Sekai Makoni is an artist, podcaster, writer and workshop facilitator. Her work explores Blackness, particularly centrering the voices of Black women in Europe through her podcast Between Ourselves. As the artist in residence at Hotel Maria Kapel her work explored notions of rest, slowing down and guilt as it pertains to Black women in her podcast Black Women & Rest.

Thato Mogotsi is a Johannesburg-based independent arts practitioner with a practice that spans the curatorial, photography and archival research. Mogotsi was a curatorial recipient of the Thami Mnyele Foundation’s Residency Award, Amsterdam, in early 2019.

Harriet Rose Morley is a multi-disciplinary artist and educator. She works across the disciplines of public art, sculpture, architectural spaces, furniture design and urban planning. Her work and projects often challenge our conceptions of the function of public art, urban objects and space. For more take a look at her website.

Ika Sienkiewicz-Nowacka is founder of the U–jazdowski residency programme in Warsaw and member of the Programme Council of Akademie Schloss Solitude. Her research interests centre on the significance of residencies within the fields of artistic and institutional practice. In het art projects focus is on social change and alternative models of social development.

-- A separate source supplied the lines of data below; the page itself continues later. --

-- ==== Sys2Proof/Machine/Crypto.lean ====
section
/-! DEFINITION. The cryptographic standards that the spec names (R94, R260 to R263, R268, R269), written from the standards themselves (PRESUMED,
log 83): SHA-512, HKDF, Ed25519, X25519, AES-256-GCM. -/

namespace Sys2Proof.Machine

/-- n bytes of a number, most significant first. -/
def beBytes (n v : Nat) : List Byte := (leBytes n v).reverse

/-- The number of bytes, most significant first. -/
def beNat (l : List Byte) : Nat := leNat l.reverse

/-! ### SHA-512 (FIPS 180-4) -/

/-- The k-th root of v, rounded down: x and n bits below it. -/
def rootOf (k v : Nat) : Nat → Nat → Nat
  | 0, x => x
  | n + 1, x => rootOf k v n (if (x + 2 ^ n) ^ k ≤ v then x + 2 ^ n else x)

/-- The prime numbers below 410, of which there are 80. -/
def smallPrimes : List Nat := (List.range 410).filter fun n => 2 ≤ n && (List.range n).all fun d => d < 2 || n % d != 0

/-- The first 64 bits of the fraction of a prime's k-th root. -/
def rootFraction (k p : Nat) : Word64 := BitVec.ofNat 64 (rootOf k (p * 2 ^ (64 * k)) 80 0)

/-- SHA-512's start: square roots of the first 8 primes. -/
@[irreducible] def shaStart : List Word64 := (smallPrimes.take 8).map (rootFraction 2)

/-- SHA-512's round constants: cube roots of the first 80 primes. -/
@[irreducible] def shaConstants : List Word64 := smallPrimes.map (rootFraction 3)

/-- The exclusive or of three rotations. -/
def rot3 (x : Word64) (a b c : Nat) : Word64 := x.rotateRight a ^^^ x.rotateRight b ^^^ x.rotateRight c

/-- SHA-512's message schedule, n words to go, newest first. -/
def shaSchedule : Nat → List Word64 → List Word64
  | 0, w => w
  | n + 1, w =>
    let a := w.getD 1 0
    let b := w.getD 14 0
    let s1 := a.rotateRight 19 ^^^ a.rotateRight 61 ^^^ a >>> 6
    let s0 := b.rotateRight 1 ^^^ b.rotateRight 8 ^^^ b >>> 7
    shaSchedule n ((s1 + w.getD 6 0 + s0 + w.getD 15 0) :: w)

/-- One round of SHA-512 with its constant and its word. -/
def shaRound (v : List Word64) (kw : Word64 × Word64) : List Word64 :=
  match v with
  | [a, b, c, d, e, f, g, h] =>
    let t1 := h + rot3 e 14 18 41 + ((e &&& f) ^^^ (~~~e &&& g)) + kw.1 + kw.2
    let t2 := rot3 a 28 34 39 + ((a &&& b) ^^^ (a &&& c) ^^^ (b &&& c))
    [t1 + t2, a, b, c, d + t1, e, f, g]
  | _ => v

/-- SHA-512's compression of a block of 128 bytes. -/
def shaBlock (h : List Word64) (b : List Byte) : List Word64 :=
  let w := (chunks 8 16 b).map fun x => BitVec.ofNat 64 (beNat x)
  let v := (shaConstants.zip (shaSchedule 64 w.reverse).reverse).foldl shaRound h
  (h.zip v).map fun p => p.1 + p.2

/-- SHA-512 as 64 bytes (R260, R263). -/
@[irreducible] def sha512 (l : List Byte) : List Byte :=
  let z := (239 - l.length % 128) % 128
  let m := l ++ [0x80] ++ List.replicate z 0 ++ beBytes 16 (8 * l.length)
  ((chunks 128 (m.length / 128) m).foldl shaBlock shaStart).flatMap fun w => beBytes 8 w.toNat

/-! ### HKDF-SHA-512 (RFC 2104, RFC 5869) -/

/-- HMAC-SHA-512. -/
def hmac (key msg : List Byte) : List Byte :=
  let k := if 128 < key.length then sha512 key else key
  let k := k ++ List.replicate (128 - k.length) 0
  sha512 (k.map (· ^^^ 0x5C) ++ sha512 (k.map (· ^^^ 0x36) ++ msg))

/-- HKDF's expansion: i blocks made so far, the last of them, n to go. -/
def hkdfBlocks (prk info : List Byte) (i : Nat) (last : List Byte) : Nat → List Byte
  | 0 => []
  | n + 1 =>
    let t := hmac prk (last ++ info ++ [BitVec.ofNat 8 (i + 1)])
    t ++ hkdfBlocks prk info (i + 1) t n

/-- HKDF-SHA-512 (R262, R269): input key, info string, number of bytes; without a salt. -/
def hkdf (ikm info : List Byte) (n : Nat) : List Byte :=
  (hkdfBlocks (hmac (List.replicate 64 0) ikm) info 0 [] ((n + 63) / 64)).take n

/-! ### Ed25519 (RFC 8032) -/

/-- b to the power e modulo m; the first argument bounds the bits of e. -/
def powMod (m : Nat) : Nat → Nat → Nat → Nat
  | 0, _, _ => 1
  | n + 1, b, e =>
    let r := powMod m n (b * b % m) (e / 2)
    if e % 2 == 1 then b * r % m else r

/-- The field's prime. -/
def edP : Nat := 2 ^ 255 - 19

/-- The order of the base point. -/
def edL : Nat := 2 ^ 252 + 27742317777372353535851937790883648493

/-- A power in the field. -/
def fpPow (b e : Nat) : Nat := powMod edP 256 b e

/-- The inverse in the field. -/
def fpInv (a : Nat) : Nat := fpPow a (edP - 2)

/-- A difference in the field. -/
def fpSub (a b : Nat) : Nat := (a + (edP - b % edP)) % edP

/-- The curve's constant −121665/121666. -/
def edD : Nat := fpSub 0 (121665 * fpInv 121666 % edP)

/-- A point of the curve in extended coordinates: x = X/Z, y = Y/Z, xy = T/Z. -/
structure EdPoint where
  x : Nat
  y : Nat
  z : Nat
  t : Nat
  deriving DecidableEq, Repr

/-- The sum of two points. -/
def EdPoint.add (p q : EdPoint) : EdPoint :=
  let a := fpSub p.y p.x * fpSub q.y q.x % edP
  let b := (p.y + p.x) * (q.y + q.x) % edP
  let c := 2 * edD * p.t * q.t % edP
  let d := 2 * p.z * q.z % edP
  let e := fpSub b a
  let f := fpSub d c
  let g := d + c
  let h := b + a
  ⟨e * f % edP, g * h % edP, f * g % edP, e * h % edP⟩

/-- A multiple of a point; the first argument bounds the bits of the factor. -/
def EdPoint.times : Nat → Nat → EdPoint → EdPoint
  | 0, _, _ => ⟨0, 1, 1, 0⟩
  | n + 1, k, p =>
    let r := EdPoint.times n (k / 2) (p.add p)
    if k % 2 == 1 then r.add p else r

/-- Two points are the same. -/
def EdPoint.same (p q : EdPoint) : Bool := p.x * q.z % edP == q.x * p.z % edP && p.y * q.z % edP == q.y * p.z % edP

/-- The point that 32 bytes encode, none where they encode none. -/
def edDecode (b : List Byte) : Option EdPoint :=
  let n := leNat b
  let y := n % 2 ^ 255
  let s := n / 2 ^ 255 % 2
  let u := fpSub (y * y) 1
  let v := (edD * y * y + 1) % edP
  let x := u * fpPow v 3 % edP * fpPow (u * fpPow v 7 % edP) ((edP - 5) / 8) % edP
  let w := v * x * x % edP
  let r : Option Nat := if w == u then some x else if w == fpSub 0 u then some (x * fpPow 2 ((edP - 1) / 4) % edP) else none
  match r with
  | none => none
  | some x =>
    if edP ≤ y || (x == 0 && s == 1) then none
    else
      let x := if x % 2 == s then x else edP - x
      some ⟨x, y, 1, x * y % edP⟩

/-- A point as 32 bytes. -/
def EdPoint.encode (p : EdPoint) : List Byte :=
  let i := fpInv p.z
  leBytes 32 (p.y * i % edP + p.x * i % edP % 2 * 2 ^ 255)

/-- The base point: y is 4/5, x even. -/
def edBase : EdPoint := (edDecode (leBytes 32 (4 * fpInv 5 % edP))).getD ⟨0, 1, 1, 0⟩

/-- A multiple of the base point. -/
def edMul (k : Nat) : EdPoint := EdPoint.times 256 k edBase

/-- The scalar that the first 32 bytes of a private key's digest give (RFC 8032, RFC 7748). -/
def clampScalar (b : List Byte) : Nat := 2 ^ 254 + leNat (b.take 32) % 2 ^ 254 / 8 * 8

/-- The public half of a private key (R262). -/
@[irreducible] def ed25519Public (secret : List Byte) : List Byte := (edMul (clampScalar (sha512 secret))).encode

/-- The signature of a private key over bytes (R263). -/
@[irreducible] def ed25519Sign (secret msg : List Byte) : List Byte :=
  let h := sha512 secret
  let r := leNat (sha512 (h.drop 32 ++ msg)) % edL
  let a := (edMul r).encode
  let k := leNat (sha512 (a ++ ed25519Public secret ++ msg)) % edL
  a ++ leBytes 32 ((r + k * clampScalar h) % edL)

/-- A signature of 64 bytes verifies under a key of 32 (R94, R260, R268): [8][S]B = [8]R + [8][k]A. -/
@[irreducible] def ed25519Verify (key msg sig : List Byte) : Bool :=
  let s := leNat (sig.drop 32)
  match edDecode key, edDecode (sig.take 32) with
  | some a, some r =>
    let k := leNat (sha512 (sig.take 32 ++ key ++ msg)) % edL
    key.length == 32 && sig.length == 64 && s < edL
      && EdPoint.same (EdPoint.times 4 8 (edMul s)) (EdPoint.times 4 8 (r.add (EdPoint.times 256 k a)))
  | _, _ => false

/-! ### X25519 (RFC 7748) -/

/-- One step of the ladder over (x2, z2) and (x3, z3). -/
def ladderStep (u x2 z2 x3 z3 : Nat) : (Nat × Nat) × (Nat × Nat) :=
  let a := x2 + z2
  let b := fpSub x2 z2
  let aa := a * a % edP
  let bb := b * b % edP
  let e := fpSub aa bb
  let da := fpSub x3 z3 * a % edP
  let cb := (x3 + z3) * b % edP
  let f := fpSub da cb
  ((aa * bb % edP, e * (aa + 121665 * e) % edP), ((da + cb) * (da + cb) % edP, u * (f * f) % edP))

/-- The ladder over the bits of a scalar below bit n. -/
def ladder (u k : Nat) : Nat → (Nat × Nat) × (Nat × Nat) → (Nat × Nat) × (Nat × Nat)
  | 0, p => p
  | n + 1, ((x2, z2), (x3, z3)) =>
    if k.testBit n then
      let r := ladderStep u x3 z3 x2 z2
      ladder u k n (r.2, r.1)
    else ladder u k n (ladderStep u x2 z2 x3 z3)

/-- X25519 of a scalar and a u-coordinate of 32 bytes (R269). -/
@[irreducible] def x25519 (k : Nat) (u : List Byte) : List Byte :=
  let x := leNat u % 2 ^ 255 % edP
  let r := (ladder x k 255 ((1, 0), (x, 1))).1
  leBytes 32 (r.1 * fpInv r.2 % edP)

/-! ### AES-256-GCM (FIPS 197, SP 800-38D) -/

/-- A product in AES's field; the first argument bounds the bits of a. -/
def gmul : Nat → Nat → Nat → Nat
  | 0, _, _ => 0
  | n + 1, a, b => (if a % 2 == 1 then b else 0) ^^^ gmul n (a / 2) (if 128 ≤ b then 2 * b ^^^ 0x11B else 2 * b)

/-- AES's substitution of a byte: its inverse, then the affine map. -/
def aesSub (x : Nat) : Nat :=
  let i := (List.range 254).foldl (fun r _ => gmul 8 r x) 1
  (List.range 5).foldl (fun r k => r ^^^ (i * 2 ^ k % 256 + i * 2 ^ k / 256)) 0x63

/-- AES's substitution as a table. -/
@[irreducible] def aesBox : List Nat := (List.range 256).map aesSub

/-- The substitution of a byte by the table. -/
def subByte (x : Nat) : Nat := aesBox.getD x 0

/-- AES-256's key schedule: i words made so far, newest first, n to go. -/
def aesSchedule (i : Nat) : Nat → List (List Nat) → List (List Nat)
  | 0, w => w
  | n + 1, w =>
    let t := w.headD []
    let t :=
      if i % 8 == 0 then
        match (t.rotateLeft 1).map subByte with
        | a :: r => (a ^^^ (List.range (i / 8 - 1)).foldl (fun r _ => gmul 8 2 r) 1) :: r
        | [] => []
      else if i % 8 == 4 then t.map subByte
      else t
    aesSchedule (i + 1) n (((w.getD 7 []).zip t).map (fun p => p.1 ^^^ p.2) :: w)

/-- The 15 round keys of an AES-256 key. -/
def aesKeys (key : List Byte) : List (List Nat) :=
  let w := (chunks 4 8 key).map fun c => c.map (·.toNat)
  (chunks 4 15 (aesSchedule 8 52 w.reverse).reverse).map List.flatten

/-- ShiftRows on the 16 bytes of a block, column by column. -/
def aesRows (b : List Nat) : List Nat := (List.range 16).map fun i => b.getD ((i + 4 * (i % 4)) % 16) 0

/-- MixColumns on a column. -/
def aesColumn (c : List Nat) : List Nat :=
  (List.range 4).map fun i =>
    gmul 8 2 (c.getD i 0) ^^^ gmul 8 3 (c.getD ((i + 1) % 4) 0) ^^^ c.getD ((i + 2) % 4) 0 ^^^ c.getD ((i + 3) % 4) 0

/-- AES-256 of a block under its round keys. -/
def aesBlock (keys : List (List Nat)) (b : List Nat) : List Nat :=
  let mix (x k : List Nat) : List Nat := (x.zip k).map fun p => p.1 ^^^ p.2
  let start := mix b (keys.headD [])
  let mid := (List.range 13).foldl (fun x r => mix ((chunks 4 4 (aesRows (x.map subByte))).flatMap aesColumn) (keys.getD (r + 1) [])) start
  mix (aesRows (mid.map subByte)) (keys.getD 14 [])

/-- AES-256 of a block as a number, most significant byte first. -/
def aesNat (keys : List (List Nat)) (x : Nat) : Nat :=
  beNat ((aesBlock keys ((beBytes 16 x).map (·.toNat))).map (BitVec.ofNat 8))

/-- A product in GHASH's field; the first argument counts the bits of x to go. -/
def ghashMul (x : Nat) : Nat → Nat → Nat
  | 0, _ => 0
  | n + 1, v => (if x.testBit n then v else 0) ^^^ ghashMul x n (if v % 2 == 1 then v / 2 ^^^ 0xE1 * 2 ^ 120 else v / 2)

/-- Bytes as blocks of 16, the last filled with zeros. -/
def blocks16 (l : List Byte) : List Nat :=
  let n := (l.length + 15) / 16
  (chunks 16 n (l ++ List.replicate (16 * n - l.length) 0)).map beNat

/-- GHASH of additional data and ciphertext under a key. -/
def ghash (h : Nat) (aad ct : List Byte) : Nat :=
  (blocks16 aad ++ blocks16 ct ++ [8 * aad.length * 2 ^ 64 + 8 * ct.length]).foldl (fun y b => ghashMul (y ^^^ b) 128 h) 0

/-- Opening AES-256-GCM (R269): key of 32 bytes, nonce of 12, additional data, ciphertext, tag; none where the tag fails. -/
@[irreducible] def gcmOpen (key nonce aad ct tag : List Byte) : Option (List Byte) :=
  let keys := aesKeys key
  let j := beNat nonce * 2 ^ 32
  if (ghash (aesNat keys 0) aad ct ^^^ aesNat keys (j + 1)) != beNat tag then none
  else
    let pad := (List.range ((ct.length + 15) / 16)).flatMap fun i => beBytes 16 (aesNat keys (j + (i + 2) % 2 ^ 32))
    some ((ct.zip pad).map fun p => p.1 ^^^ p.2)

end Sys2Proof.Machine
end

Miriam Wistreich is a curator, educator and occasional writer and until shortly Creative Director at Hotel Maria Kapel, a residency and exhibition space in Hoorn, Noord-Holland. Wistreich was recently appointed as the new director of UKS, Young Artists Society in Oslo, Norway.

Claudia Zeiske is the founder of Deveron Projects, an international residency programme in the market town of Huntly in North-East Scotland. With a focus on the rural, Claudia has a unique curatorial approach balancing artistic criticality and community involvement through developing projects with artists from across the globe.


This event is initiated by Hotel Maria Kapel, Kunsthuis SYB and TransArtists' AiR Platform NL

Hotel Maria Kapel is an artist-in-residence and exhibition space for contemporary visual arts in the city centre of Hoorn. HMK aims to support early practice artists in the production of new work and to promote exchanges between national and international artists, cultural institutions and the public.

Kunsthuis SYB is a residency in Beetsterzwaag, in Friesland, run by Josine Sibum Siderius. At Kunsthuis SYB, contemporary artists and curators are offered a workplace in the lee of the (art) world. Residents are selected on the basis of a project proposal and invited to work and stay for six weeks. They are invited to develop their work through focused research, experiments and new collaborations.

TransArtists | AiR Platform NL, in the person of Heidi Vogels, organises together with the AiR organisations and their partners, meetings and programmes for mutual exchange of knowledge and experience; building on the outcomes of previous meetings, research and symposia such as Working on the Margins in 2018 in cooperation with Kunstloc in Tilburg.

The symposium is kindly supported by Pictoright Fonds.